/-- The Station Link Controller's state (chapter 10). -/
structure Slc where
  stations : Vector Station 13
  /-- Round position, 1 to 13. -/
  position : Nat
  phase : VisitPhase
  /-- Reply window in force, in milliseconds. -/
  window : Nat
  nextWindow : Option Nat
  /-- Level of the station link transmitter enable (R177). -/
  txEnable : Bool
  /-- The reply window timer of the visit in flight (R178). -/
  windowTimer : Timer
  /-- The characters of the command frame of the visit in flight (R178): empty while none is in flight. -/
  frame : List Char9
  /-- The characters of its reply received so far (R180). -/
  reply : List Char9
  /-- The reply of the visit in flight was malformed: its later characters are discarded (R180). -/
  discarding : Bool
  /-- The visited station was disabled during its visit: the outcome is not recorded (R186). -/
  unrecorded : Bool
  deriving DecidableEq, Repr

/-- A valid report, by role (R189). -/
inductive Report where
  | drive (r : DriveReport)
  | bulkhead (r : BulkheadReport)
  | thrust (group : Fin 4) (entries : Vector (Nat × Bool × PairStatus) 4)
  | erector (r : ErectorReport)
  | grout (line : Fin 6) (r : GroutReport)
  deriving DecidableEq, Repr

/-! ## Host Link Controller -/

/-- Receiver states (R193). -/
inductive RxState where
  | hunting | header | body
  deriving DecidableEq, Repr

/-- Results of a request (R195). -/
inductive Result where
  | accepted
  | clamped
  /-- REFUSED_STATE with the failed check and its argument. -/
  | refusedState (check argument : Nat)
  /-- REFUSED_RANGE with the first failing field and how it failed. -/
  | refusedRange (field failure : Nat)
  | refusedBusy
  | refusedUnknown
  | refusedFormat
  deriving DecidableEq, Repr

/-- The Host Link Controller's state (chapter 11). -/
structure Hlc where
  rx : RxState
  /-- Partial frame: the bytes of the frame being received, marker included. -/
  bytes : List Byte
  gapTimer : Timer
  /-- Receive queue, head first. -/
  queue : List Frame
  /-- Whether a request is in process. -/
  inProcess : Bool
  /-- Reply list, oldest first. -/
  replies : List Frame
  /-- Notice queue, oldest first. -/
  notices : List Frame
  dropped : Bool
  /-- Transmitter: idle (none) or sending a frame. -/
  sending : Option Frame
  deriving DecidableEq, Repr

end Sys2Proof.Machine
end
□ □ □ □ □ □ □
Copy all lines in the listing above where the string "characters" appears.

  /-- The characters of the command frame of the visit in flight (R178): empty while none is in flight. -/
  /-- The characters of its reply received so far (R180). -/
  /-- The reply of the visit in flight was malformed: its later characters are discarded (R180). -/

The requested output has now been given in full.